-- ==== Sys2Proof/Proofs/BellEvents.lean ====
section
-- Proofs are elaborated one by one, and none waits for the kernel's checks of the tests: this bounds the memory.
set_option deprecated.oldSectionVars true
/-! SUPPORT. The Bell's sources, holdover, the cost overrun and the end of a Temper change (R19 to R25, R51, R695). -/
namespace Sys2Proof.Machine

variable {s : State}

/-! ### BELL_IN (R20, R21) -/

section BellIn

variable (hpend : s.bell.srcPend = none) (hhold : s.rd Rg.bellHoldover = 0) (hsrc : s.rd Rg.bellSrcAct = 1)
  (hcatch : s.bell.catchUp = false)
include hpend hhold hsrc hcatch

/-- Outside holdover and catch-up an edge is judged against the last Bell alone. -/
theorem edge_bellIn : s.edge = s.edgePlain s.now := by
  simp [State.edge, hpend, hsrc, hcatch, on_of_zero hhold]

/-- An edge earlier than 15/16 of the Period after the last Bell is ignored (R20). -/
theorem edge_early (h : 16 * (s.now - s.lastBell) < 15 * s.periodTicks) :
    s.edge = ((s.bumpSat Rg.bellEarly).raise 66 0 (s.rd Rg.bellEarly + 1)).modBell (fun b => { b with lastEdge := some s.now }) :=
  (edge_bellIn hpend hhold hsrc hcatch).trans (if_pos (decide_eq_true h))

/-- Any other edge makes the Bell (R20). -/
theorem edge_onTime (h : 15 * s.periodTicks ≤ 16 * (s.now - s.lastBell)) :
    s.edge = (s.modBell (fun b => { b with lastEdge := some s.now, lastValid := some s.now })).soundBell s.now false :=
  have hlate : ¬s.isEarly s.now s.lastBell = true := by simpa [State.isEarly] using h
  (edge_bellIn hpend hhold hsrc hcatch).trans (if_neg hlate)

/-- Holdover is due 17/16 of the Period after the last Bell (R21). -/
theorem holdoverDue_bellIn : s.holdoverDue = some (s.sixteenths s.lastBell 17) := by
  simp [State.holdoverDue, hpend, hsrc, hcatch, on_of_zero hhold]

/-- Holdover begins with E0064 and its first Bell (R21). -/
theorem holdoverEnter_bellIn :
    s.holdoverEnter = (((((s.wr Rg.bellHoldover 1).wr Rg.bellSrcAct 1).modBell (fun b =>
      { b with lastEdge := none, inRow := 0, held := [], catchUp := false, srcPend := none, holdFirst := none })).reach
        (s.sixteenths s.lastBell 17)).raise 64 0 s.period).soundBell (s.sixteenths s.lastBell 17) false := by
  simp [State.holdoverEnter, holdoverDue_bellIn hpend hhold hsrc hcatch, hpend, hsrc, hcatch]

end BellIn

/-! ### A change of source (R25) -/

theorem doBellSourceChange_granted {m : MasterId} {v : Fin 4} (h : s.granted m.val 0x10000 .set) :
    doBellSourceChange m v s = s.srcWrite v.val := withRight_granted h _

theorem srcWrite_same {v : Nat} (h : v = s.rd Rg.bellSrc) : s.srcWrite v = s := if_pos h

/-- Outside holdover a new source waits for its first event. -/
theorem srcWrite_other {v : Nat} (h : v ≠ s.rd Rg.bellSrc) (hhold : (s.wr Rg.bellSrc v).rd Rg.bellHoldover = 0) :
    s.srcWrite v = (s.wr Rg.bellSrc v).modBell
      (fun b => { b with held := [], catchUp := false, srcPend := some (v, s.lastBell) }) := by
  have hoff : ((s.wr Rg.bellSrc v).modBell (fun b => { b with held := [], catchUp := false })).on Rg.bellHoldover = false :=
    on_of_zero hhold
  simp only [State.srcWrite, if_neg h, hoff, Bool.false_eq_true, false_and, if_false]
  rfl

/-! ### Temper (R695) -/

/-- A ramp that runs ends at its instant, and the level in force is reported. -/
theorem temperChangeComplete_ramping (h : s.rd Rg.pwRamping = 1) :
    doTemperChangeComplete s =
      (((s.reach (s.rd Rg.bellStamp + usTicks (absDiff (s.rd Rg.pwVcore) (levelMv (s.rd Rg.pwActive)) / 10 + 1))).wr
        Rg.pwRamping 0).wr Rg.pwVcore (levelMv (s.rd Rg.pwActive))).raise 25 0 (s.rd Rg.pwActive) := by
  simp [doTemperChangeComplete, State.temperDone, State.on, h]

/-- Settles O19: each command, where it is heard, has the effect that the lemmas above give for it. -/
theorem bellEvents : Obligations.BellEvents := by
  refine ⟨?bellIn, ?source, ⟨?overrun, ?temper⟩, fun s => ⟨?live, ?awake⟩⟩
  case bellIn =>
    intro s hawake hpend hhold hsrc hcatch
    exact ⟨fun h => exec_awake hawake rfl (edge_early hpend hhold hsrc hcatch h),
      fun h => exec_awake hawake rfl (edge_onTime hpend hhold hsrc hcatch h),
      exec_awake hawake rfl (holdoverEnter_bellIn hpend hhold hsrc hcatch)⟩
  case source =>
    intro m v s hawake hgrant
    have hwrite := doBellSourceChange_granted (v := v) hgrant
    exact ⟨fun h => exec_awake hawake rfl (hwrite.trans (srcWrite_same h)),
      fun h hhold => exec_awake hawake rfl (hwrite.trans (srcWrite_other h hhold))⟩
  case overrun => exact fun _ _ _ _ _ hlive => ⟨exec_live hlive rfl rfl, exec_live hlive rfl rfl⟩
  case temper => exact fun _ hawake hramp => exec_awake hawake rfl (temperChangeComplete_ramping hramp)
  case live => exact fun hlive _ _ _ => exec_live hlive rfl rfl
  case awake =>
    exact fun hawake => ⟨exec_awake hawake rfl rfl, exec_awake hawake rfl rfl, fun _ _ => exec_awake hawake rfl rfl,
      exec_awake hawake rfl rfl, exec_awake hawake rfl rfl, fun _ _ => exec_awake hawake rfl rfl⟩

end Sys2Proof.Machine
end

★ ★ ★ ★ ★

**Directions for this task**: Only the lines above from the line with "simp [doTemperChangeComplete, State.temperDone, State.on, h]" to the line with "case source =>", those two lines included, should be reproduced exactly.

**Result below**:
  simp [doTemperChangeComplete, State.temperDone, State.on, h]

/-- Settles O19: each command, where it is heard, has the effect that the lemmas above give for it. -/
theorem bellEvents : Obligations.BellEvents := by
  refine ⟨?bellIn, ?source, ⟨?overrun, ?temper⟩, fun s => ⟨?live, ?awake⟩⟩
  case bellIn =>
    intro s hawake hpend hhold hsrc hcatch
    exact ⟨fun h => exec_awake hawake rfl (edge_early hpend hhold hsrc hcatch h),
      fun h => exec_awake hawake rfl (edge_onTime hpend hhold hsrc hcatch h),
      exec_awake hawake rfl (holdoverEnter_bellIn hpend hhold hsrc hcatch)⟩
  case source =>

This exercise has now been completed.